What you are asked to do: Repeat each entry verbatim.

[Records from a collection]
★ ★ ★

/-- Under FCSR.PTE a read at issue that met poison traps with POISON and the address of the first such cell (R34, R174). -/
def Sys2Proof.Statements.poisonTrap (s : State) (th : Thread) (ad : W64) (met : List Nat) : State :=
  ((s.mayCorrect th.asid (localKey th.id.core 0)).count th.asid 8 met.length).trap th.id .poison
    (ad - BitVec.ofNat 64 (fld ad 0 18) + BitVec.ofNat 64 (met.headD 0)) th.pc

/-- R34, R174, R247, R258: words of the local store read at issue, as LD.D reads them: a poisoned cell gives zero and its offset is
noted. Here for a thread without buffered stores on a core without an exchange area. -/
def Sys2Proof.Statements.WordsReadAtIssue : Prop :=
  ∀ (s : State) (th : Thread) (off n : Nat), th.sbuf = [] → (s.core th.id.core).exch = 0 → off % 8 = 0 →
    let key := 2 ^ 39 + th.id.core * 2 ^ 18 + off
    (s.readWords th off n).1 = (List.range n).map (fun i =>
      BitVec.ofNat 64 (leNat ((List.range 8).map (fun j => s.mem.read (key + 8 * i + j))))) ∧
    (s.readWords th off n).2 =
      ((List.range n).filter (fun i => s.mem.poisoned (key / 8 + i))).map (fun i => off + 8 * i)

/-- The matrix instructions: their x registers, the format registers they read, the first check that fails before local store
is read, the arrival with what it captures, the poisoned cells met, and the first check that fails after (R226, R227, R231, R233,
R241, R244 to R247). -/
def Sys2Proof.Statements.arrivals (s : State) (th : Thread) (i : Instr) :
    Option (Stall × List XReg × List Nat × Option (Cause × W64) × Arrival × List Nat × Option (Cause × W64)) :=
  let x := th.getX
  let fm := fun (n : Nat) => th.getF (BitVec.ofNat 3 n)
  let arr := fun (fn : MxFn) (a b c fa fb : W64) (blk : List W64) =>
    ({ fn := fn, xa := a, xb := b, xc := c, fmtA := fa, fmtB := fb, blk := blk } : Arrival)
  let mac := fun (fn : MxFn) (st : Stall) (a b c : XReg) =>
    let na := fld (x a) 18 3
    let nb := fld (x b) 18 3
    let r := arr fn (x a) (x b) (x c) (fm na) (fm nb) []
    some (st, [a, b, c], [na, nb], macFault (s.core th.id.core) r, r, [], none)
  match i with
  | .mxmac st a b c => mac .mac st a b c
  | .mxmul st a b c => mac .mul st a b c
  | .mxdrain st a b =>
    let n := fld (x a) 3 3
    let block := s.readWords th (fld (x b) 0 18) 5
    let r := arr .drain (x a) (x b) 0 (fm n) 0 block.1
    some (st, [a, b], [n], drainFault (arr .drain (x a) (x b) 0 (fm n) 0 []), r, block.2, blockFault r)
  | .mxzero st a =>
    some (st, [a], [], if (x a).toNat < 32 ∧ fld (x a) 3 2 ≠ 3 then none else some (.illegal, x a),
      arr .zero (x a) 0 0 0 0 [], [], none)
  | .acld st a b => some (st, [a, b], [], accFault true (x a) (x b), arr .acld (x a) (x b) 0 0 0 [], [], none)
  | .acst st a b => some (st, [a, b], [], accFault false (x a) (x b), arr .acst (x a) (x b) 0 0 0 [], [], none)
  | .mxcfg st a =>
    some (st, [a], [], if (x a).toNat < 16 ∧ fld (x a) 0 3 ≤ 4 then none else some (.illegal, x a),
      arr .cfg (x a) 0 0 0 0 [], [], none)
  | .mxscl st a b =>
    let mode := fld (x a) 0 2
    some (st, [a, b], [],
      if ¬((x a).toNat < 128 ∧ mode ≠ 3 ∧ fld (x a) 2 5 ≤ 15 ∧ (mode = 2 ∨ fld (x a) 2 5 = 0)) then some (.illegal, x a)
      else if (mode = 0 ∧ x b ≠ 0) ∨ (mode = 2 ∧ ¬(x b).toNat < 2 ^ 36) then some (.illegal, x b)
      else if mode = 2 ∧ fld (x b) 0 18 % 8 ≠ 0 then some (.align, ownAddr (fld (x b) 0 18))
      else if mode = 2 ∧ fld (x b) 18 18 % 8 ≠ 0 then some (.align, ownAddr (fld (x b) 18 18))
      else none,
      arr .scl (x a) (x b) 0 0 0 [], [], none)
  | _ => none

★ ★ ★

Answer to this task:
/-- Under FCSR.PTE a read at issue that met poison traps with POISON and the address of the first such cell (R34, R174). -/
def Sys2Proof.Statements.poisonTrap (s : State) (th : Thread) (ad : W64) (met : List Nat) : State :=
  ((s.mayCorrect th.asid (localKey th.id.core 0)).count th.asid 8 met.length).trap th.id .poison
    (ad - BitVec.ofNat 64 (fld ad 0 18) + BitVec.ofNat 64 (met.headD 0)) th.pc

/-- R34, R174, R247, R258: words of the local store read at issue, as LD.D reads them: a poisoned cell gives zero and its offset is
noted. Here for a thread without buffered stores on a core without an exchange area. -/
def Sys2Proof.Statements.WordsReadAtIssue : Prop :=
  ∀ (s : State) (th : Thread) (off n : Nat), th.sbuf = [] → (s.core th.id.core).exch = 0 → off % 8 = 0 →
    let key := 2 ^ 39 + th.id.core * 2 ^ 18 + off
    (s.readWords th off n).1 = (List.range n).map (fun i =>
      BitVec.ofNat 64 (leNat ((List.range 8).map (fun j => s.mem.read (key + 8 * i + j))))) ∧
    (s.readWords th off n).2 =
      ((List.range n).filter (fun i => s.mem.poisoned (key / 8 + i))).map (fun i => off + 8 * i)

/-- The matrix instructions: their x registers, the format registers they read, the first check that fails before local store
is read, the arrival with what it captures, the poisoned cells met, and the first check that fails after (R226, R227, R231, R233,
R241, R244 to R247). -/
def Sys2Proof.Statements.arrivals (s : State) (th : Thread) (i : Instr) :
    Option (Stall × List XReg × List Nat × Option (Cause × W64) × Arrival × List Nat × Option (Cause × W64)) :=
  let x := th.getX
  let fm := fun (n : Nat) => th.getF (BitVec.ofNat 3 n)
  let arr := fun (fn : MxFn) (a b c fa fb : W64) (blk : List W64) =>
    ({ fn := fn, xa := a, xb := b, xc := c, fmtA := fa, fmtB := fb, blk := blk } : Arrival)
  let mac := fun (fn : MxFn) (st : Stall) (a b c : XReg) =>
    let na := fld (x a) 18 3
    let nb := fld (x b) 18 3
    let r := arr fn (x a) (x b) (x c) (fm na) (fm nb) []
    some (st, [a, b, c], [na, nb], macFault (s.core th.id.core) r, r, [], none)
  match i with
  | .mxmac st a b c => mac .mac st a b c
  | .mxmul st a b c => mac .mul st a b c
  | .mxdrain st a b =>
    let n := fld (x a) 3 3
    let block := s.readWords th (fld (x b) 0 18) 5
    let r := arr .drain (x a) (x b) 0 (fm n) 0 block.1
    some (st, [a, b], [n], drainFault (arr .drain (x a) (x b) 0 (fm n) 0 []), r, block.2, blockFault r)
  | .mxzero st a =>
    some (st, [a], [], if (x a).toNat < 32 ∧ fld (x a) 3 2 ≠ 3 then none else some (.illegal, x a),
      arr .zero (x a) 0 0 0 0 [], [], none)
  | .acld st a b => some (st, [a, b], [], accFault true (x a) (x b), arr .acld (x a) (x b) 0 0 0 [], [], none)
  | .acst st a b => some (st, [a, b], [], accFault false (x a) (x b), arr .acst (x a) (x b) 0 0 0 [], [], none)
  | .mxcfg st a =>
    some (st, [a], [], if (x a).toNat < 16 ∧ fld (x a) 0 3 ≤ 4 then none else some (.illegal, x a),
      arr .cfg (x a) 0 0 0 0 [], [], none)
  | .mxscl st a b =>
    let mode := fld (x a) 0 2
    some (st, [a, b], [],
      if ¬((x a).toNat < 128 ∧ mode ≠ 3 ∧ fld (x a) 2 5 ≤ 15 ∧ (mode = 2 ∨ fld (x a) 2 5 = 0)) then some (.illegal, x a)
      else if (mode = 0 ∧ x b ≠ 0) ∨ (mode = 2 ∧ ¬(x b).toNat < 2 ^ 36) then some (.illegal, x b)
      else if mode = 2 ∧ fld (x b) 0 18 % 8 ≠ 0 then some (.align, ownAddr (fld (x b) 0 18))
      else if mode = 2 ∧ fld (x b) 18 18 % 8 ≠ 0 then some (.align, ownAddr (fld (x b) 18 18))
      else none,
      arr .scl (x a) (x b) 0 0 0 [], [], none)
  | _ => none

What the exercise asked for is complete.